Intro

Ever since the birth of digital cameras, the ability to edit its image processing pipeline has been held exclusively by the camera manufacturers. Google is trying to change the game with the release of the Camera 2 API for Android. This new program interface will enable developers to input functions into the digital imaging pipeline (Figure 1) to customize and edit features. Just like how we have phones which are 100 million times faster than the Apollo 11’s command module, the digital imaging pipeline can be altered on our phones, once exclusively done by bulky and expensive hardware!

I made an application which runs a user customizable pipeline based on Hakki Can Karaimer’s publication[1] (https://karaimer.github.io/camera-pipeline/). The main objective of this project was to normalize (calibrate) different cameras by calculating the optimal RGGB Channel Vector. Proprietary pipelines built by different phone manufacturers often produced different images under identical scenes, but by calibrating the pipeline, I was able to produce identical images.

Figure 1 Karaimer H.C., Brown M.S. (2016) “A Software Platform for Manipulating the Camera Imaging Pipeline”, European Conference on Computer Vision (ECCV`16), Oct 2016 (https://karaimer.github.io/camera-pipeline/)

Digital Imaging Pipeline

As represented in Figure 1, the Digital Imaging Pipeline is split into 12 different steps; each step represents a function applied to the RAW image.
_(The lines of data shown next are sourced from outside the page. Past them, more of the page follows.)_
@[simp] theorem State.setGroup_pending (s : State) (g : Grp) (k : Group) : (s.setGroup g k).pending = s.pending := rfl
@[simp] theorem State.setGroup_time (s : State) (g : Grp) (k : Group) : (s.setGroup g k).time = s.time := rfl
@[simp] theorem State.setGroup_timeMilli (s : State) (g : Grp) (k : Group) : (s.setGroup g k).timeMilli = s.timeMilli := rfl
@[simp] theorem State.setGroup_spare (s : State) (g : Grp) (k : Group) : (s.setGroup g k).spare = s.spare := rfl
@[simp] theorem State.setGroup_out (s : State) (g : Grp) (k : Group) : (s.setGroup g k).out = s.out := rfl
@[simp] theorem State.setGroup_orderC (s : State) (g : Grp) (k : Group) : (s.setGroup g k).orderC = s.orderC := rfl
@[simp] theorem State.setGroup_serial (s : State) (g : Grp) (k : Group) : (s.setGroup g k).serial = s.serial := rfl
@[simp] theorem State.setGroup_mac (s : State) (g : Grp) (k : Group) : (s.setGroup g k).mac = s.mac := rfl
@[simp] theorem State.setGroup_disabled (s : State) (g : Grp) (k : Group) : (s.setGroup g k).disabled = s.disabled := rfl
@[simp] theorem State.setGroup_failedCores (s : State) (g : Grp) (k : Group) : (s.setGroup g k).failedCores = s.failedCores := rfl
@[simp] theorem State.setGroup_retired (s : State) (g : Grp) (k : Group) : (s.setGroup g k).retired = s.retired := rfl
@[simp] theorem State.setGroup_capGen (s : State) (g : Grp) (k : Group) : (s.setGroup g k).capGen = s.capGen := rfl
@[simp] theorem State.setGroup_mem (s : State) (g : Grp) (k : Group) : (s.setGroup g k).mem = s.mem := rfl
@[simp] theorem State.setGroup_poison (s : State) (g : Grp) (k : Group) : (s.setGroup g k).poison = s.poison := rfl
@[simp] theorem State.setGroup_cores (s : State) (g : Grp) (k : Group) : (s.setGroup g k).cores = s.cores := rfl
@[simp] theorem State.setGroup_groups (s : State) (g : Grp) (k : Group) : (s.setGroup g k).groups = tput s.groups (gkey g) k := rfl
@[simp] theorem State.setGroup_parked (s : State) (g : Grp) (k : Group) : (s.setGroup g k).parked = s.parked := rfl
@[simp] theorem State.setGroup_slices (s : State) (g : Grp) (k : Group) : (s.setGroup g k).slices = s.slices := rfl
@[simp] theorem State.setGroup_seals (s : State) (g : Grp) (k : Group) : (s.setGroup g k).seals = s.seals := rfl
@[simp] theorem State.setGroup_idle (s : State) (g : Grp) (k : Group) : (s.setGroup g k).idle = s.idle := rfl
@[simp] theorem State.setGroup_deadEps (s : State) (g : Grp) (k : Group) : (s.setGroup g k).deadEps = s.deadEps := rfl
@[simp] theorem State.setGroup_epochs (s : State) (g : Grp) (k : Group) : (s.setGroup g k).epochs = s.epochs := rfl
@[simp] theorem State.setGroup_epochQ (s : State) (g : Grp) (k : Group) : (s.setGroup g k).epochQ = s.epochQ := rfl
@[simp] theorem State.setGroup_hbmGroups (s : State) (g : Grp) (k : Group) : (s.setGroup g k).hbmGroups = s.hbmGroups := rfl
@[simp] theorem State.setGroup_cellarGroups (s : State) (g : Grp) (k : Group) : (s.setGroup g k).cellarGroups = s.cellarGroups := rfl
@[simp] theorem State.setGroup_excluded (s : State) (g : Grp) (k : Group) : (s.setGroup g k).excluded = s.excluded := rfl
@[simp] theorem State.setGroup_excludedDies (s : State) (g : Grp) (k : Group) : (s.setGroup g k).excludedDies = s.excludedDies := rfl
@[simp] theorem State.setGroup_tlb (s : State) (g : Grp) (k : Group) : (s.setGroup g k).tlb = s.tlb := rfl
@[simp] theorem State.setGroup_walkCache (s : State) (g : Grp) (k : Group) : (s.setGroup g k).walkCache = s.walkCache := rfl
@[simp] theorem State.setGroup_shoots (s : State) (g : Grp) (k : Group) : (s.setGroup g k).shoots = s.shoots := rfl
@[simp] theorem State.setGroup_nextShoot (s : State) (g : Grp) (k : Group) : (s.setGroup g k).nextShoot = s.nextShoot := rfl
@[simp] theorem State.setGroup_moves (s : State) (g : Grp) (k : Group) : (s.setGroup g k).moves = s.moves := rfl
@[simp] theorem State.setGroup_nextMove (s : State) (g : Grp) (k : Group) : (s.setGroup g k).nextMove = s.nextMove := rfl
@[simp] theorem State.setGroup_heat (s : State) (g : Grp) (k : Group) : (s.setGroup g k).heat = s.heat := rfl
@[simp] theorem State.setGroup_lastHeat (s : State) (g : Grp) (k : Group) : (s.setGroup g k).lastHeat = s.lastHeat := rfl
@[simp] theorem State.setGroup_cold (s : State) (g : Grp) (k : Group) : (s.setGroup g k).cold = s.cold := rfl
@[simp] theorem State.setGroup_demoted (s : State) (g : Grp) (k : Group) : (s.setGroup g k).demoted = s.demoted := rfl
@[simp] theorem State.setGroup_tiers (s : State) (g : Grp) (k : Group) : (s.setGroup g k).tiers = s.tiers := rfl
@[simp] theorem State.setGroup_regs (s : State) (g : Grp) (k : Group) : (s.setGroup g k).regs = s.regs := rfl
@[simp] theorem State.setGroup_refresh (s : State) (g : Grp) (k : Group) : (s.setGroup g k).refresh = s.refresh := rfl
@[simp] theorem State.setGroup_net (s : State) (g : Grp) (k : Group) : (s.setGroup g k).net = s.net := rfl
@[simp] theorem State.setGroup_dir (s : State) (g : Grp) (k : Group) : (s.setGroup g k).dir = s.dir := rfl
@[simp] theorem State.setGroup_dirClock (s : State) (g : Grp) (k : Group) : (s.setGroup g k).dirClock = s.dirClock := rfl
@[simp] theorem State.setGroup_tallies (s : State) (g : Grp) (k : Group) : (s.setGroup g k).tallies = s.tallies := rfl
@[simp] theorem State.setGroup_watches (s : State) (g : Grp) (k : Group) : (s.setGroup g k).watches = s.watches := rfl
@[simp] theorem State.setGroup_watchOrder (s : State) (g : Grp) (k : Group) : (s.setGroup g k).watchOrder = s.watchOrder := rfl
@[simp] theorem State.setGroup_bells (s : State) (g : Grp) (k : Group) : (s.setGroup g k).bells = s.bells := rfl
@[simp] theorem State.setGroup_mailboxes (s : State) (g : Grp) (k : Group) : (s.setGroup g k).mailboxes = s.mailboxes := rfl
@[simp] theorem State.setGroup_contexts (s : State) (g : Grp) (k : Group) : (s.setGroup g k).contexts = s.contexts := rfl
@[simp] theorem State.setGroup_lossQ (s : State) (g : Grp) (k : Group) : (s.setGroup g k).lossQ = s.lossQ := rfl
@[simp] theorem State.setGroup_repairs (s : State) (g : Grp) (k : Group) : (s.setGroup g k).repairs = s.repairs := rfl
@[simp] theorem State.setGroup_objs (s : State) (g : Grp) (k : Group) : (s.setGroup g k).objs = s.objs := rfl
@[simp] theorem State.setGroup_objTags (s : State) (g : Grp) (k : Group) : (s.setGroup g k).objTags = s.objTags := rfl
@[simp] theorem State.setGroup_leaves (s : State) (g : Grp) (k : Group) : (s.setGroup g k).leaves = s.leaves := rfl
@[simp] theorem State.setGroup_extents (s : State) (g : Grp) (k : Group) : (s.setGroup g k).extents = s.extents := rfl
@[simp] theorem State.setGroup_cursors (s : State) (g : Grp) (k : Group) : (s.setGroup g k).cursors = s.cursors := rfl
@[simp] theorem State.setGroup_queues (s : State) (g : Grp) (k : Group) : (s.setGroup g k).queues = s.queues := rfl
@[simp] theorem State.setGroup_queueTags (s : State) (g : Grp) (k : Group) : (s.setGroup g k).queueTags = s.queueTags := rfl
@[simp] theorem State.setGroup_stations (s : State) (g : Grp) (k : Group) : (s.setGroup g k).stations = s.stations := rfl
@[simp] theorem State.setGroup_stationTags (s : State) (g : Grp) (k : Group) : (s.setGroup g k).stationTags = s.stationTags := rfl
@[simp] theorem State.setGroup_insts (s : State) (g : Grp) (k : Group) : (s.setGroup g k).insts = s.insts := rfl
@[simp] theorem State.setGroup_notices (s : State) (g : Grp) (k : Group) : (s.setGroup g k).notices = s.notices := rfl
@[simp] theorem State.setGroup_noticeOut (s : State) (g : Grp) (k : Group) : (s.setGroup g k).noticeOut = s.noticeOut := rfl
@[simp] theorem State.setGroup_noticeTag (s : State) (g : Grp) (k : Group) : (s.setGroup g k).noticeTag = s.noticeTag := rfl
@[simp] theorem State.setGroup_noticeLost (s : State) (g : Grp) (k : Group) : (s.setGroup g k).noticeLost = s.noticeLost := rfl
@[simp] theorem State.setGroup_grace (s : State) (g : Grp) (k : Group) : (s.setGroup g k).grace = s.grace := rfl
@[simp] theorem State.setGroup_genNext (s : State) (g : Grp) (k : Group) : (s.setGroup g k).genNext = s.genNext := rfl
@[simp] theorem State.setGroup_genEnd (s : State) (g : Grp) (k : Group) : (s.setGroup g k).genEnd = s.genEnd := rfl
@[simp] theorem State.setGroup_lastGen (s : State) (g : Grp) (k : Group) : (s.setGroup g k).lastGen = s.lastGen := rfl
@[simp] theorem State.setGroup_mailOrder (s : State) (g : Grp) (k : Group) : (s.setGroup g k).mailOrder = s.mailOrder := rfl
@[simp] theorem State.setGroup_parts (s : State) (g : Grp) (k : Group) : (s.setGroup g k).parts = s.parts := rfl
@[simp] theorem State.setGroup_counters (s : State) (g : Grp) (k : Group) : (s.setGroup g k).counters = s.counters := rfl
@[simp] theorem State.setGroup_port (s : State) (g : Grp) (k : Group) : (s.setGroup g k).port = s.port := rfl
@[simp] theorem State.setGroup_flash (s : State) (g : Grp) (k : Group) : (s.setGroup g k).flash = s.flash := rfl
@[simp] theorem State.setGroup_reeve (s : State) (g : Grp) (k : Group) : (s.setGroup g k).reeve = s.reeve := rfl
@[simp] theorem State.setGroup_power (s : State) (g : Grp) (k : Group) : (s.setGroup g k).power = s.power := rfl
I focused on step 1, 2, 4, and 6 for my app.

Reading Raw Image

After raw data is taken in by the camera sensor, the electronic signals are converted into a grayscale image with a Bayer pattern.

Black Light Subtraction

Black light subtraction is a method of brightening an image by reducing the intensity of the black level. A black level is defined as the level of brightness at the darkest part of the image.

Demosaicing

Usually, in the form of Red Green Green Blue, the Bayer pattern must go through a process called demosaicing before being processed further. This is represented by Stage 4 of the pipeline and requires the green pixels in a four by four matrix to be measured and averaged out.

I used OpenCV to accomplish this.

Figure 2 Use this image to show demosaicing http://www.ok.sc.e.titech.ac.jp/~ymonno/researches.html

White Balancing

The user selects the white area and the app calculates the RGGB Vector value required to make the selected region white. This value is applied to the entire RAW image to white balance. This process forces the selected region to have identical Red, Green, and Blue pixels values.
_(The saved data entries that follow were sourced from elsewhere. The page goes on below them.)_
-- ==== Sys2Proof/Laws/Steward.lean ====
section
/-! SUPPORT. A command of the Steward runs its body when its request passes the checks of R354. -/

namespace Sys2Proof.Laws

open Sys2Proof.Machine

/-- A command that names no context. -/
theorem runCmd_noCtx {s : State} {mb cmd : Nat} {pl : List Byte} {mask : List Nat}
    (body : State → Nat → List Byte → State) (hs : cmdSpec cmd = some (.noCtx, mask)) (h : Asks s mb cmd pl) :
    runCmd cmd mb s body = .next (body s 0 pl) := by
  obtain ⟨⟨m, ha, rfl⟩, hp⟩ := h
  simp only [runCmd, ha.box, ha.command, ha.idle, ha.unanswered, ha.turn, hs]
  simp
  intro a b
  exact absurd (hp.resolve_right b) (by simp [a])

/-- A command in the name of a context. -/
theorem runCmd_ctx {s : State} {mb cmd c : Nat} {pl : List Byte} {x : Context} {need : CtxNeed} {mask : List Nat}
    (body : State → Nat → List Byte → State) (hs : cmdSpec cmd = some (need, mask)) (hn : need ≠ .noCtx)
    (h : AsksFor s mb cmd pl c x) : runCmd cmd mb s body = .next (body s c pl) := by
  obtain ⟨⟨m, ha, rfl, rfl, hg⟩, hp, hx, hst, hup⟩ := h
  have h1 : x.state ≠ .destroying := by rcases hst with h | h <;> simp [h]
  have h2 : ¬(x.state = .lost ∧ need = .active) := by
    rcases hst with h | ⟨-, h⟩
    · simp [h]
    · rw [hs] at h
      rintro ⟨-, rfl⟩
      simp at h
  simp [runCmd, ha.box, ha.command, ha.idle, ha.unanswered, ha.turn, hs, hp, hn, hx, hg, h1, h2, hup]

end Sys2Proof.Laws
end

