-- ==== Sys2Proof/Tests/Slice0.lean ====
section
/-! SUPPORT. Tests: the decoder on words of the manual, the ranges of operands, single commands on small states with values
from the manual's tables and examples, and for each statement concrete states that meet its hypotheses. -/

set_option Elab.async false

namespace Sys2Proof.Tests

open Sys2Proof.Machine Sys2Proof.Claims

/-! ## A small module: one group of context 1 in slot 3 of core 5, its code and data page mapped -/

def g0 : Grp := { core := 5, slot := 3 }

/-- A leaf of a 64 KiB page: frame, R, W, X. -/
def leaf0 (frame attr : Nat) : W64 := BitVec.ofNat 64 (5 + frame + 7 * 2 ^ 48 + attr * 2 ^ 51)

def path0 : Path := { pc := 0x10000, mask := 0xFFFF_FFFF, parent := none, kind := .run, wait := 0, turn := .go }

def k0 : Group :=
  { ctx := 1, gen := 1, station := 0, inst := 0, index := 0, vregs := 64, live := 0xFFFF_FFFF, barWdog := 24,
    runAheadMax := 0x200, bars := [], preds := [(1, 0x0F)], sregs := [(1, 7), (2, 5), (3, 0x10080), (4, 0x10020)],
    vfile := [(1, lanes fun i => BitVec.ofNat 32 (i + 1)), (2, lanes fun _ => 3)], stack := [(0, path0)], active := some 0,
    opp := 0, mode := .running, debug := false, bell := false, raEnded := false, ra := none, loads := [], units := [],
    reqs := [], nextId := 0, seq := 0, ordSeq := 0 }

def tlb0 : List TlbEntry :=
  [{ st := .core 5, fetch := true, asid := 1, level := 0, vpn := 1, leaf := leaf0 0x10000 0 },
   { st := .core 5, fetch := false, asid := 1, level := 0, vpn := 1, leaf := leaf0 0x10000 0 }]

def c0 : Context :=
  { gen := 1, part := 0, state := .active, resident := true, residentSince := 0, pinned := false, prio := 0, root := 0x8000,
    capPage := 0, lossStatus := 0, lossCore := 0, lossStation := 0, lossTime := 0, lossAddr := 0, bellCount := 0, bellLog := [],
    refStatus := 0, refCount := 0, refEpoch := 0, evCount := 0, evDropped := 0, evFlag := false, destroyMb := none,
    escalated := false }

def part0 : Partition := { Partition.reset with state := .running, halls := 1 }

/-- The module with the group `k`. -/
def sWith (k : Group) : State :=
  { State.reset with
    power := { Power.reset with st := .ready }, tlb := tlb0, groups := [(gkey g0, k)], contexts := [(1, c0)], parts := [(0, part0)]
    hbmGroups := [(0, { mode := 1, part := 0 })] }

def s0 : State := sWith k0

/-! ## When an instruction issues, as a test -/

def ready (x : Iss) (g : Grp) (s : State) : Bool :=
  match s.group? g with
  | none => false
  | some k => canIssue s k && k.ra.isNone && (fetch s g k (instrLen x.ext)).2.isNone && x.bad.isNone && !mustWait x s g k &&
      decide (k.lanesOn x.gp x.gn ≠ 0)

/-- What `ready` says. -/
theorem ready_issues {x : Iss} {g : Grp} {s : State} {k : Group} (hk : s.group? g = some k) (h : ready x g s = true) :
    Issues x g s k (fetch s g k (instrLen x.ext)).1 (k.lanesOn x.gp x.gn) := by
  simp only [ready, hk, Bool.and_eq_true, Bool.not_eq_true', Option.isNone_iff_eq_none, decide_eq_true_eq] at h
  obtain ⟨⟨⟨⟨⟨h1, h2⟩, h3⟩, h4⟩, h5⟩, h6⟩ := h
  exact ⟨hk, h1, h2, Prod.ext rfl h3, h4, h5, rfl, h6⟩

theorem ready_exists {x : Iss} {g : Grp} {s : State} (h : ready x g s = true) : ∃ k s1 act, Issues x g s k s1 act := by
  cases hk : s.group? g with
  | none => simp [ready, hk] at h
  | some k => exact ⟨k, _, _, ready_issues hk h⟩

/-- A format-R word. -/
def rw (a b c dst mod : Nat) : RWord :=
  { ext := none, gp := 0, gn := false, c := BitVec.ofNat 9 c, b := BitVec.ofNat 9 b, a := BitVec.ofNat 9 a,
    dst := BitVec.ofNat 9 dst, mod := BitVec.ofNat 9 mod }

/-- A format-I word. -/
def iw (a dst mod : Nat) (imm : Int) : IWord :=
  { ext := none, gp := 0, gn := false, imm := BitVec.ofInt 18 imm, a := BitVec.ofNat 9 a, dst := BitVec.ofNat 9 dst, mod := BitVec.ofNat 9 mod }

/-- The group after a command. -/
def after (c : Instr) (s : State) : Option Group :=
  match exec c s with
  | .next t => t.group? g0
  | _ => none

/-- A scalar register of the group after a command, and its pc. -/
def sAfter (c : Instr) (s : State) (r : Nat) : Option (W64 × VAddr) := (after c s).map fun k => (k.s r, k.pc)
/-- A lane of a vector register after a command. -/
def vAfter (c : Instr) (s : State) (r i : Nat) : Option W32 := (after c s).map fun k => laneOf (k.v r) i


/-! ## Words and forms -/

/-- The words the manual writes out (*Tables 4-2*, 12-2 and 12-3 read bit by bit) and the zero word. -/
theorem test_manual_words : (decodeCore g0 0x2804_6100_4080_0000 none).map encodeCore = some (some (0x2804_6100_4080_0000, none)) ∧
    (decodeCore g0 0x3800_1FF8_5C2B_FF40 none).map encodeCore = some (some (0x3800_1FF8_5C2B_FF40, none)) ∧
    (decodeCore g0 0x3800_9FF8_6C32_1CD0 none).map encodeCore = some (some (0x3800_9FF8_6C32_1CD0, none)) ∧ decodeCore g0 0 none = none := by
  decide +kernel
/-- SHA-256 of "abc" (FIPS 180-4, example 1). -/
theorem test_sha256 : sha256 [0x61, 0x62, 0x63] =
    [0xba, 0x78, 0x16, 0xbf, 0x8f, 0x01, 0xcf, 0xea, 0x41, 0x41, 0x40, 0xde, 0x5d, 0xae, 0x22, 0x23,
      0xb0, 0x03, 0x61, 0xa3, 0x96, 0x17, 0x7a, 0x9c, 0xb4, 0x10, 0xff, 0x61, 0xf2, 0x00, 0x15, 0xad] := by decide +kernel

def rz : RWord := { ext := none, gp := 0, gn := false, c := 0, b := 0, a := 0, dst := 0, mod := 0 }
def gBad : Grp := { core := 4224, slot := 0 }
Figure 3 Raw Image with gamma correction (Left/Stage 1), Black Light Substraction (Middle/Stage 2), White Balance (Right/Stage 6)

Other Abilities

  • Auto Focus

  • Manual Focus

  • Preset White Balance Profiles

  • Manual White Balance (User selects white area)

  • Preset Scene Modes

  • Raw capture

  • Manual ISO

  • Manual Shutter Speed

  • Intervalometer (Supports RAW)

  • Manual Colour Transformation Matrix

Applications

Computer Vision: This default process isn’t always preferred for uses in computer vision or medical imaging. It is particularly important in computer vision where it is extremely crucial for objects to be recognized, identified, and properly labelled. An image ran through a typical pipeline can be mildly useful for computer vision, but with pipeline manipulation, the chances of recognition are greatly increased. For example, an object that blends in with the environment can be recognized easier if the Tone Curve Application (Step 10) of the pipeline can be altered to contrast the differences.

Medical Imaging: Along the same lines of computer vision, medical imaging can benefit greatly from pattern recognition. According to “Spectral Response of Silicon Image Sensors” by Arnaud Darmont April 2009, CMOS sensors typically found in our phones can actually see higher and lower wavelengths than the human eyes. By omitting or altering the typical imaging pipeline, we may be able to use various silicon-sensitive wavelengths to diagnose illnesses.

Aesthetic Photography: Post-shoot photograph manipulation has been around for years but unfortunately it has been accessible to very few people. Many applications nowadays are able to manipulate photos by adding filters or mechanisms to make them look more appealing or by editing RAW files in post-shoot. As it turns out, the most popular filters occur naturally in nature and can be easily found by simply removing or altering a step in the pipeline. For example, Natural Vignetting; In step 3 of the pipeline, light (or the lack thereof) is automatically compensated for through lens correction. Due to smartphones having a low aperture, this step typically adds exposure to the edges of the photo to match the exposure in the centre. Unknowingly to many of the people posting Instagram pictures, the vignette does not require post-shoot alterations, it only needs to be omitted by the pipeline.

Acknowledgements

This project would have been impossible without the expert knowledge of Michael S. Brown, Hakki Can Karaimer, and Abdelrahman Kamel.

I would also like to thank the Lassonde School of Engineering at York University by letting me present this project at the Lassonde Research Conference with the Lassonde Undergraduate Research Award.